Task item: Among the entries below, find the lines holding "obtain" and copy them.

(Collected data entries)
______

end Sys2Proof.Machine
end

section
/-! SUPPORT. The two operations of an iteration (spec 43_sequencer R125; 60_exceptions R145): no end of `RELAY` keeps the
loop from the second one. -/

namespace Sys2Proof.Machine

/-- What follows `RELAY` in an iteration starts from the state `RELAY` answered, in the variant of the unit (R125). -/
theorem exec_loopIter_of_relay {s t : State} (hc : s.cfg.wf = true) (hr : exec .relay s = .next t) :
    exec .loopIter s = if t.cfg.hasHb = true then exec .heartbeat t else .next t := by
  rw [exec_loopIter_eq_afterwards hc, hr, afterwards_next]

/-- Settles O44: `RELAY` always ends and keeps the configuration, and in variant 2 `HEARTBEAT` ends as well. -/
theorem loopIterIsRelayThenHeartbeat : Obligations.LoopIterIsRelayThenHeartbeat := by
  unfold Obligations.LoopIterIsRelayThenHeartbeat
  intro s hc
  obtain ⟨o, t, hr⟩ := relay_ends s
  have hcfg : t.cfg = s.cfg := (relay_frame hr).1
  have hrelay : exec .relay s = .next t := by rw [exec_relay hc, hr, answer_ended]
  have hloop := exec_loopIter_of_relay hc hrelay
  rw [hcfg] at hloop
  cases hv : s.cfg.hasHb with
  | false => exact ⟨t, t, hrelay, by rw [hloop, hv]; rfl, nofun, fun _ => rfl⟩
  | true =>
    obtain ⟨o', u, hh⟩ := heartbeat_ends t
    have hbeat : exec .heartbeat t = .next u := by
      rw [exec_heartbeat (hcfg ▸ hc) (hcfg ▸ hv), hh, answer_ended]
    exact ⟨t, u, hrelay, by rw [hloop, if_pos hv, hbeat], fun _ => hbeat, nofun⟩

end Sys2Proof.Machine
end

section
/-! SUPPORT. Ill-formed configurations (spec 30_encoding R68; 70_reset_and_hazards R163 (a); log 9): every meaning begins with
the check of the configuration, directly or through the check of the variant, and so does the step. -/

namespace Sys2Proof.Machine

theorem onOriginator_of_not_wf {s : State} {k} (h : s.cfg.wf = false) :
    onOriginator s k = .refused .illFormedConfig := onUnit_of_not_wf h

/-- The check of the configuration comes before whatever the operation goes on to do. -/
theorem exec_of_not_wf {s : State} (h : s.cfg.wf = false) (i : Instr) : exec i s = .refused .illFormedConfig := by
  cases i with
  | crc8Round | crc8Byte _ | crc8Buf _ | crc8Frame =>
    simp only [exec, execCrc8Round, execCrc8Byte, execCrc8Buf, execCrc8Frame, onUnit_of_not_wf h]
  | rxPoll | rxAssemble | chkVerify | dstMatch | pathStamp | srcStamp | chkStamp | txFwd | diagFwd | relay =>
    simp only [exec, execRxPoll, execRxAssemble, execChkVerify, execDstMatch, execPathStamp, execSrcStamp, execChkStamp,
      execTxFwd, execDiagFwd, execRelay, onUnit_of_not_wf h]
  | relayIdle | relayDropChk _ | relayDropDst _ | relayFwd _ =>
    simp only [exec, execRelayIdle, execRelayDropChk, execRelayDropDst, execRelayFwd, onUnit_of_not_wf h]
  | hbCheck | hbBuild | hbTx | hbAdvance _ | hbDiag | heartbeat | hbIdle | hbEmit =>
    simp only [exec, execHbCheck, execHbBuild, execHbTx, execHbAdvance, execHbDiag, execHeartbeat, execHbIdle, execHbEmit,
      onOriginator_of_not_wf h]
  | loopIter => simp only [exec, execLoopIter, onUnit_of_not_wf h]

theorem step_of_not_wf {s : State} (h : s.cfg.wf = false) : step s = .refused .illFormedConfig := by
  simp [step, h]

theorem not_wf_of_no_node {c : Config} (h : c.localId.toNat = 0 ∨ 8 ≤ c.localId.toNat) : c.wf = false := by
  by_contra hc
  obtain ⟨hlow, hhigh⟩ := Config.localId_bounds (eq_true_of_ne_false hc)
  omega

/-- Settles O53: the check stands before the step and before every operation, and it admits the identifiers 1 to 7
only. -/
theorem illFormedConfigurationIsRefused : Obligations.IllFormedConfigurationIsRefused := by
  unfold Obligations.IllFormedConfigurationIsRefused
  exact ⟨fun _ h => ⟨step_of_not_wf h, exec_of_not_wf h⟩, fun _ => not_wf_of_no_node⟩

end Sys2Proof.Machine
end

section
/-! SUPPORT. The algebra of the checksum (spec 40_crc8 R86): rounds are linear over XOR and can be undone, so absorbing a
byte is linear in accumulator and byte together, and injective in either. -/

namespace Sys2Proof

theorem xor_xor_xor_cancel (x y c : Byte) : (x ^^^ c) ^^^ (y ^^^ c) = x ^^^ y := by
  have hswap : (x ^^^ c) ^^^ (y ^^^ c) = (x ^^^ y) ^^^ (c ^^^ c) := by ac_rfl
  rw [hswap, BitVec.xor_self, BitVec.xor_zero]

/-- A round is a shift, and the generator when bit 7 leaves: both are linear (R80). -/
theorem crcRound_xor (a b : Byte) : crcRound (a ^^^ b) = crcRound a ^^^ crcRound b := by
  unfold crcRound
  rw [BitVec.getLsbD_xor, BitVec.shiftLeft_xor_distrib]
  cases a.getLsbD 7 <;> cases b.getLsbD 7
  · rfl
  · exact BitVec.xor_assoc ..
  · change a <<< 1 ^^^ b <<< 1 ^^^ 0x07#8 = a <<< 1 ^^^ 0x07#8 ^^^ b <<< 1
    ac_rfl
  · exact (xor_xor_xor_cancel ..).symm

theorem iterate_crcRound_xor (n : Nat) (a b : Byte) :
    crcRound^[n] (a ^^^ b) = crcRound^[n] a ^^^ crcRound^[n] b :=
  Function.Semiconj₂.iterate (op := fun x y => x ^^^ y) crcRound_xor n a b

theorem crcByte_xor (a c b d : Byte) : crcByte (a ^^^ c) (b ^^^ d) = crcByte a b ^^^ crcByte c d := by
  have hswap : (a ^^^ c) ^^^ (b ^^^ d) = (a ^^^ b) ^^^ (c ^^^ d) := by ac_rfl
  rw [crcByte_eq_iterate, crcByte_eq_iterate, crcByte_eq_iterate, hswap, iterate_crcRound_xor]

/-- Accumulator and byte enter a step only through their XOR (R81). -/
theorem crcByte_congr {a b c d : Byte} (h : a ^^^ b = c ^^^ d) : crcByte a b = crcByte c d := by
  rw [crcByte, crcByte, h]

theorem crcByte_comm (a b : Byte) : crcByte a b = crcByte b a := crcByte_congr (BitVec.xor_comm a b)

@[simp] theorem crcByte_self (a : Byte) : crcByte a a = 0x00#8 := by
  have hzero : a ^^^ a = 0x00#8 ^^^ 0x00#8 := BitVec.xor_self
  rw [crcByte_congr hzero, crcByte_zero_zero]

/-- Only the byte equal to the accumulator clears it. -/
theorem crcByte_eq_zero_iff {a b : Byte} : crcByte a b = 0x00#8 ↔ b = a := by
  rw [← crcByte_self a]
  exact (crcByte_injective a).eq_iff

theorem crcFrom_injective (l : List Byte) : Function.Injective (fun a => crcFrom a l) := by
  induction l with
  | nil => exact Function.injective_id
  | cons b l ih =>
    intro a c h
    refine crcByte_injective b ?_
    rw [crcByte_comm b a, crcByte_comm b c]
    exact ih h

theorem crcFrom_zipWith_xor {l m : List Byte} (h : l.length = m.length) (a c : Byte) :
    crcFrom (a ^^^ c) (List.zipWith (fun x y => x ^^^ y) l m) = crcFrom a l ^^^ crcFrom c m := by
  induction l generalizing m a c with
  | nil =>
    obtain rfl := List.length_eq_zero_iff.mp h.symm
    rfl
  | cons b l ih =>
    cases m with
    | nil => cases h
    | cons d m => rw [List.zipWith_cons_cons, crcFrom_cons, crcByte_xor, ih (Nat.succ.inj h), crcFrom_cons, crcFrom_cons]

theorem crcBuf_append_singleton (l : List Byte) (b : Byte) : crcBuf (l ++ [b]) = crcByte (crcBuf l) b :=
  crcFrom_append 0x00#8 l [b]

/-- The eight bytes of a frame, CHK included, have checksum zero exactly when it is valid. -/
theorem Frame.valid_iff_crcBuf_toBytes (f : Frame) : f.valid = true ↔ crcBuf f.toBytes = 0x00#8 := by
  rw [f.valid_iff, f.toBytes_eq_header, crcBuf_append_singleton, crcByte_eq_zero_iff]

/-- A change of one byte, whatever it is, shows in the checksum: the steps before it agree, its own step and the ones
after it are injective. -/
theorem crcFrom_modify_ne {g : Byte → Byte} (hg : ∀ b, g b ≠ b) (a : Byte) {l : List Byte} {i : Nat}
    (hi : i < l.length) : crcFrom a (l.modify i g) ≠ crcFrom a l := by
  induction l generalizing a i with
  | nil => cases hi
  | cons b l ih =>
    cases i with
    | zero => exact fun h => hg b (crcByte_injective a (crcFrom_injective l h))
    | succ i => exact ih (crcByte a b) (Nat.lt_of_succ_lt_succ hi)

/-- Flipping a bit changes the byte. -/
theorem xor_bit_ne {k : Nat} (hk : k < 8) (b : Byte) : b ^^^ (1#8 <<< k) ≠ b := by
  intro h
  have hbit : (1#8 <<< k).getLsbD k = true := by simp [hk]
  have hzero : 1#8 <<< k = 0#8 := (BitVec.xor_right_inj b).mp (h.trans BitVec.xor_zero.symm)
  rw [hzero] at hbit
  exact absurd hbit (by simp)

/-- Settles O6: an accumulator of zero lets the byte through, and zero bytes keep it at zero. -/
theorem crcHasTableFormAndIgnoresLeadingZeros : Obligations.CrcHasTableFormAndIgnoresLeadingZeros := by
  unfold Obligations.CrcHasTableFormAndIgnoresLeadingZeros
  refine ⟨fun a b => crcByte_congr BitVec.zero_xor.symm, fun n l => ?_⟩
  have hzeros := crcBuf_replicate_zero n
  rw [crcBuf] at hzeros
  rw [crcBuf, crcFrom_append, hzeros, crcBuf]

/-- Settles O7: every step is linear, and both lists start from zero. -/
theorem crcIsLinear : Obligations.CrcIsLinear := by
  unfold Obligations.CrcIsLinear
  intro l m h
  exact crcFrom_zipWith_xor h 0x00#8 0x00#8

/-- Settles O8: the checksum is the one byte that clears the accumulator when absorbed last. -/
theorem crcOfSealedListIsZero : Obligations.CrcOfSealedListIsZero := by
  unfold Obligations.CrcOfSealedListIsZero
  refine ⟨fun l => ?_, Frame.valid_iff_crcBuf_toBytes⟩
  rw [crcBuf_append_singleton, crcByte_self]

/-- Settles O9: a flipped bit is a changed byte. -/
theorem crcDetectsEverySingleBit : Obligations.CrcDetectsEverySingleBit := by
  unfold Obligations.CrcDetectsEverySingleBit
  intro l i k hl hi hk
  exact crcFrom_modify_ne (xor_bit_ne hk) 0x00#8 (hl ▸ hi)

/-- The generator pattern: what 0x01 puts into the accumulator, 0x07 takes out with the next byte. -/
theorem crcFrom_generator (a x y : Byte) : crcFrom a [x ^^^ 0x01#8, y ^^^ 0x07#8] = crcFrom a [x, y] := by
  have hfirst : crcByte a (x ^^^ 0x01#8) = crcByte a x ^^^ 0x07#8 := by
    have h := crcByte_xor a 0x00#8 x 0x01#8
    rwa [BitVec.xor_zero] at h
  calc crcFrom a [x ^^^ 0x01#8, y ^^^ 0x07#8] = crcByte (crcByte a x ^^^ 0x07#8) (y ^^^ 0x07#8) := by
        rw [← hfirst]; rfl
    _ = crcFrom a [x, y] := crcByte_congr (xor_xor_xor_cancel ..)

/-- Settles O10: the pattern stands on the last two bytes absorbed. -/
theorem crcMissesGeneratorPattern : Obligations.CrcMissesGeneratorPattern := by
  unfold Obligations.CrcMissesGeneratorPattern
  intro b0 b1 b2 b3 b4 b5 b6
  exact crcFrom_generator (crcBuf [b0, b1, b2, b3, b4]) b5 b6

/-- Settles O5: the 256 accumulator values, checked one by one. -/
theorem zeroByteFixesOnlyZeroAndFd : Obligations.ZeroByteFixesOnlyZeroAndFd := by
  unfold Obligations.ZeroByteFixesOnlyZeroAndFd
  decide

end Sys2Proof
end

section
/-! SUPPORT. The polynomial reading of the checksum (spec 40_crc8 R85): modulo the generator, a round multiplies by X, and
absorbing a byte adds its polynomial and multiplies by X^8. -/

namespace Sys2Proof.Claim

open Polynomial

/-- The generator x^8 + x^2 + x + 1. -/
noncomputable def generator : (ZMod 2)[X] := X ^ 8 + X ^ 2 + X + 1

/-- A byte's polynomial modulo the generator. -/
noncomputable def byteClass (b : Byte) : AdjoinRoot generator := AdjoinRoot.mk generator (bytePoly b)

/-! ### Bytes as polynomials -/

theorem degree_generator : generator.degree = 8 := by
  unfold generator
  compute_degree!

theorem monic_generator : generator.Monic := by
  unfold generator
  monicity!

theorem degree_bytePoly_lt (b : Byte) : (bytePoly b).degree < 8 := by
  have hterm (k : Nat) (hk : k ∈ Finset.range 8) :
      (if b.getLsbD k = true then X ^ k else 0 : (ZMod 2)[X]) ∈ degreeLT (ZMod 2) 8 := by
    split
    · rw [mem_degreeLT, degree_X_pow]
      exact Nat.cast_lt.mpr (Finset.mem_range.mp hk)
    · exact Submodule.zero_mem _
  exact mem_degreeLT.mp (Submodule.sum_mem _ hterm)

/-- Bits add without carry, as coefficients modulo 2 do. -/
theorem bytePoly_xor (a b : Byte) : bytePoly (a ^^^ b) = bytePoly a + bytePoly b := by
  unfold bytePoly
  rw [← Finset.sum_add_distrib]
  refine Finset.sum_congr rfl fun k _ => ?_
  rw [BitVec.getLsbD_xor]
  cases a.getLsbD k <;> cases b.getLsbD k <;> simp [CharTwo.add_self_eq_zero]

______

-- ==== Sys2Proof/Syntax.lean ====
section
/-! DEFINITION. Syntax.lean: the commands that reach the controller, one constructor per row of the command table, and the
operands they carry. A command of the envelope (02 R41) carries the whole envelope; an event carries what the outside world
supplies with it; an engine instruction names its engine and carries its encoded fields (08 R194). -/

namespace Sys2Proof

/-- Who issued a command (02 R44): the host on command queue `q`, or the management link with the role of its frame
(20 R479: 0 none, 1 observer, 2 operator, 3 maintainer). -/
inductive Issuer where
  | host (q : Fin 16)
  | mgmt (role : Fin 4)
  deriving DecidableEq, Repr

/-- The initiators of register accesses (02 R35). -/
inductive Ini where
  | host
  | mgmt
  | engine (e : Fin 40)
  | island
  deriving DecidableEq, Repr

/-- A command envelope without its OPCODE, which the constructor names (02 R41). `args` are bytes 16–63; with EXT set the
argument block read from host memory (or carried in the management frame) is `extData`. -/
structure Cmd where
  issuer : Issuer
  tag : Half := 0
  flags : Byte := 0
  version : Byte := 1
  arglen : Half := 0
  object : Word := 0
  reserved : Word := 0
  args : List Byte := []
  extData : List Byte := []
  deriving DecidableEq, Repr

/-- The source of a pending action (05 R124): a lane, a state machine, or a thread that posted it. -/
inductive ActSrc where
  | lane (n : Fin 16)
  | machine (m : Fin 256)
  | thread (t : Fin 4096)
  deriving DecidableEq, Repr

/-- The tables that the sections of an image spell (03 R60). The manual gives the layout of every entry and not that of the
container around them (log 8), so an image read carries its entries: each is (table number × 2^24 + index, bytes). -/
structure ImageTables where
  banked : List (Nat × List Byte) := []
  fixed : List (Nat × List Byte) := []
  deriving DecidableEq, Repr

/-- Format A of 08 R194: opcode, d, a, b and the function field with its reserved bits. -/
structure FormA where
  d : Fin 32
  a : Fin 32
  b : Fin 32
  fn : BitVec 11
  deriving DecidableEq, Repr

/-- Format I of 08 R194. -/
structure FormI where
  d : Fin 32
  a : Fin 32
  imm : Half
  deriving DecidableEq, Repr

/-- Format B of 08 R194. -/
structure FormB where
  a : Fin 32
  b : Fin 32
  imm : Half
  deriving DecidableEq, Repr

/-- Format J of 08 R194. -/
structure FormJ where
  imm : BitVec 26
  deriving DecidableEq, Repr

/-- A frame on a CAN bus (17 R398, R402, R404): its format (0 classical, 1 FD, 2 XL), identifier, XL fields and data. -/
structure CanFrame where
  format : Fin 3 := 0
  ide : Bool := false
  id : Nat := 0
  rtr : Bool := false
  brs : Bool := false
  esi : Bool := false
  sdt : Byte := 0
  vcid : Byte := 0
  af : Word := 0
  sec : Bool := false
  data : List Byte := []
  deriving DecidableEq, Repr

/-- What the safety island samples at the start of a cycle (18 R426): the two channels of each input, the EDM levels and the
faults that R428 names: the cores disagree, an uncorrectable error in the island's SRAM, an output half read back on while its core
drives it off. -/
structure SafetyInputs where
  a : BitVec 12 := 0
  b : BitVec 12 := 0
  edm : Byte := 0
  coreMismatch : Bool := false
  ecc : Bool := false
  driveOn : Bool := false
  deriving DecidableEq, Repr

______

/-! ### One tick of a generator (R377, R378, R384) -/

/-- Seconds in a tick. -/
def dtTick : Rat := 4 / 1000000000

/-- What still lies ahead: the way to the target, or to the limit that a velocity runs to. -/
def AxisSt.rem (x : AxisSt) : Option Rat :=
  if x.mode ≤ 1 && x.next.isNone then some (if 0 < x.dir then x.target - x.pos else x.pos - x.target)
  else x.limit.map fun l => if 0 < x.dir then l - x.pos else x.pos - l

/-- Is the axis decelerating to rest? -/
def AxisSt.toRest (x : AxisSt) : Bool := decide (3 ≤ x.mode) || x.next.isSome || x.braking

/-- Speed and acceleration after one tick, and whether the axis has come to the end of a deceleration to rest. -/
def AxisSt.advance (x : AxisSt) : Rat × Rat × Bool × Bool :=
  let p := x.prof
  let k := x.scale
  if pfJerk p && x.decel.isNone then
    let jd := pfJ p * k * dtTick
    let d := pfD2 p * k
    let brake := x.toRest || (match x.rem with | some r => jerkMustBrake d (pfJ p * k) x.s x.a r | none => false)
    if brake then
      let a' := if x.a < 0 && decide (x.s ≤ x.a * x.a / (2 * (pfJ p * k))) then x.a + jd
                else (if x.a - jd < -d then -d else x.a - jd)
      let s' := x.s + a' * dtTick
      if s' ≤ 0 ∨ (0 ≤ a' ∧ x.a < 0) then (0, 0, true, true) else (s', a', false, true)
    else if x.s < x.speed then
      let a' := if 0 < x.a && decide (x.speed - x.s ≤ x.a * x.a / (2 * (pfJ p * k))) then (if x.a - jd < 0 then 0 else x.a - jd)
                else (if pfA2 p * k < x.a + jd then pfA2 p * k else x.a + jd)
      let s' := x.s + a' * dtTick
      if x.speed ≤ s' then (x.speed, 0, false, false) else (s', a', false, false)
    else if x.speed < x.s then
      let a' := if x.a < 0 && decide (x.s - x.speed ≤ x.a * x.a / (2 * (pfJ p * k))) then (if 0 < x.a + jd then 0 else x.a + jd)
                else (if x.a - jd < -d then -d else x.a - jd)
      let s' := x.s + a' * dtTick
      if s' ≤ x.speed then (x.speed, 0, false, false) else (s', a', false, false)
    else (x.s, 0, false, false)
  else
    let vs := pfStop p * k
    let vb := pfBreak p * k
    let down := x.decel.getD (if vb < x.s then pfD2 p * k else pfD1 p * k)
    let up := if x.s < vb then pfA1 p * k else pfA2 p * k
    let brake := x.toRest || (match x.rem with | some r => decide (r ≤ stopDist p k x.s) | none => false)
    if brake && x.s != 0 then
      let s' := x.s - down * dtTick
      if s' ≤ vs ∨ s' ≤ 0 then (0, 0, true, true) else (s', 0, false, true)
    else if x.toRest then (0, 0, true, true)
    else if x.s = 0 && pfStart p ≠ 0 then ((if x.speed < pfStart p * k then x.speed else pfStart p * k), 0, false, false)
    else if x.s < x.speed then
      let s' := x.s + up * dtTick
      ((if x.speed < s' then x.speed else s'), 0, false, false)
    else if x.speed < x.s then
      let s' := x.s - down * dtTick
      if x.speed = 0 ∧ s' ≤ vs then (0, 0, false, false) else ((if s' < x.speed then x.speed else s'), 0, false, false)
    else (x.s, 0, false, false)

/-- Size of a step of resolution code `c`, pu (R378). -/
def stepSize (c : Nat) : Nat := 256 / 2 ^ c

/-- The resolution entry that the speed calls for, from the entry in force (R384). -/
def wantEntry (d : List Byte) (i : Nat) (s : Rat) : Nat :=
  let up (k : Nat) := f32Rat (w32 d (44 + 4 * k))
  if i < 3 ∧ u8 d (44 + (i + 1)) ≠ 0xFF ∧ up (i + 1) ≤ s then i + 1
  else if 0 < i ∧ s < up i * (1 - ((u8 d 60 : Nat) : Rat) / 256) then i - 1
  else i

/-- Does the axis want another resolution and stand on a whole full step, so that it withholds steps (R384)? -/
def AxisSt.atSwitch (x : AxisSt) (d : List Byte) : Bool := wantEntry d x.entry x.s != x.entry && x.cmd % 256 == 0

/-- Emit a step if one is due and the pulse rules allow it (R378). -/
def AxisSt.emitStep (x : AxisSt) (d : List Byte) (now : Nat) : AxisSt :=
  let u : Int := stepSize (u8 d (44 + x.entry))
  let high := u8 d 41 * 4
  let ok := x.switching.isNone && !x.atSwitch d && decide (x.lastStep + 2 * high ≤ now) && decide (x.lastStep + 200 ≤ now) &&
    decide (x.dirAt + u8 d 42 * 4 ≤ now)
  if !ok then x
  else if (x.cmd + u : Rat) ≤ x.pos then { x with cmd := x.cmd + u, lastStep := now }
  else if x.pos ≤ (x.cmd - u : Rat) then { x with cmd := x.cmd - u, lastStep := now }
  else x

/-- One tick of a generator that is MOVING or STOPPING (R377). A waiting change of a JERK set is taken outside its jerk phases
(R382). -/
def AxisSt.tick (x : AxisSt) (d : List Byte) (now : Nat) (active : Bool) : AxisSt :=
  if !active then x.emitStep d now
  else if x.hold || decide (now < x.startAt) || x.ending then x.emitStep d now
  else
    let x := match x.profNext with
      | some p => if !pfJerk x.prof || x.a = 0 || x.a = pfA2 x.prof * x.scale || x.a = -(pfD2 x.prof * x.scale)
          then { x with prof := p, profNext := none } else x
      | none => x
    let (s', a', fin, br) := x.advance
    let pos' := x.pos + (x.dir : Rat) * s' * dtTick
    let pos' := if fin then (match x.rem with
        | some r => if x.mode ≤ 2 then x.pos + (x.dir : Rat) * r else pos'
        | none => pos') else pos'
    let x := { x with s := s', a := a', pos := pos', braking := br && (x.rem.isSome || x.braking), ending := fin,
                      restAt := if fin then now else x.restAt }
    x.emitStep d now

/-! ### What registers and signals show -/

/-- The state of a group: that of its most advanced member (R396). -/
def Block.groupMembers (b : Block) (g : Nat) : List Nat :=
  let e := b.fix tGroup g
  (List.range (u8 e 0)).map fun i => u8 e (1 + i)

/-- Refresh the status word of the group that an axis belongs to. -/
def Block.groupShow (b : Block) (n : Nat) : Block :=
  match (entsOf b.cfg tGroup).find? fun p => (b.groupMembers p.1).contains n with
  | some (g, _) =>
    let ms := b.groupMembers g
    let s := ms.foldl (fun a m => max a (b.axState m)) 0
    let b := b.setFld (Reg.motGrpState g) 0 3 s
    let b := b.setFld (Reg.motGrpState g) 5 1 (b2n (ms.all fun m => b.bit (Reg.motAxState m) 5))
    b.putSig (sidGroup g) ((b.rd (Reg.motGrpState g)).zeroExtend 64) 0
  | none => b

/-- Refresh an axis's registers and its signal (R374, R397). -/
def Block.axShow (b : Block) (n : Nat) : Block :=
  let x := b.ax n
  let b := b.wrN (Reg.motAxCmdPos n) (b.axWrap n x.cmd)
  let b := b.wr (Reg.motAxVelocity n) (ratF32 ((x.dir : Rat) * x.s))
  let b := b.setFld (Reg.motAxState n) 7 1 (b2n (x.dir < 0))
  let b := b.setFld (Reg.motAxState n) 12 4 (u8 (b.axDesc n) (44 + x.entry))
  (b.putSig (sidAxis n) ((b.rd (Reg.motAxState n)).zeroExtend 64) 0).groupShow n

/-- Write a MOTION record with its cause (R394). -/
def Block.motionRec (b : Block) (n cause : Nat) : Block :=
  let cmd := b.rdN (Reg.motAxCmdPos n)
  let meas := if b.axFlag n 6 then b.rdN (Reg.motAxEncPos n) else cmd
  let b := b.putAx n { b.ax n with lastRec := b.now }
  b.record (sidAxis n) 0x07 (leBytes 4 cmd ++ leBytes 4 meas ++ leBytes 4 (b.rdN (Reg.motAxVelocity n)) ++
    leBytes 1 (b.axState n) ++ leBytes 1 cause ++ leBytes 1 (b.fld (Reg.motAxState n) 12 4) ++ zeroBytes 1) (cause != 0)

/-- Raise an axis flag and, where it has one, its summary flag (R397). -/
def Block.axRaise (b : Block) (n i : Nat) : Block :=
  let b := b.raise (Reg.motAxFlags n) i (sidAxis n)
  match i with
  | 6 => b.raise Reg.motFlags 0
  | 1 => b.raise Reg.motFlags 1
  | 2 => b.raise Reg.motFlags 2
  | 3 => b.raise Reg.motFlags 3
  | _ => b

______

Result below:
  obtain ⟨o, t, hr⟩ := relay_ends s
    obtain ⟨o', u, hh⟩ := heartbeat_ends t
  obtain ⟨hlow, hhigh⟩ := Config.localId_bounds (eq_true_of_ne_false hc)
    obtain rfl := List.length_eq_zero_iff.mp h.symm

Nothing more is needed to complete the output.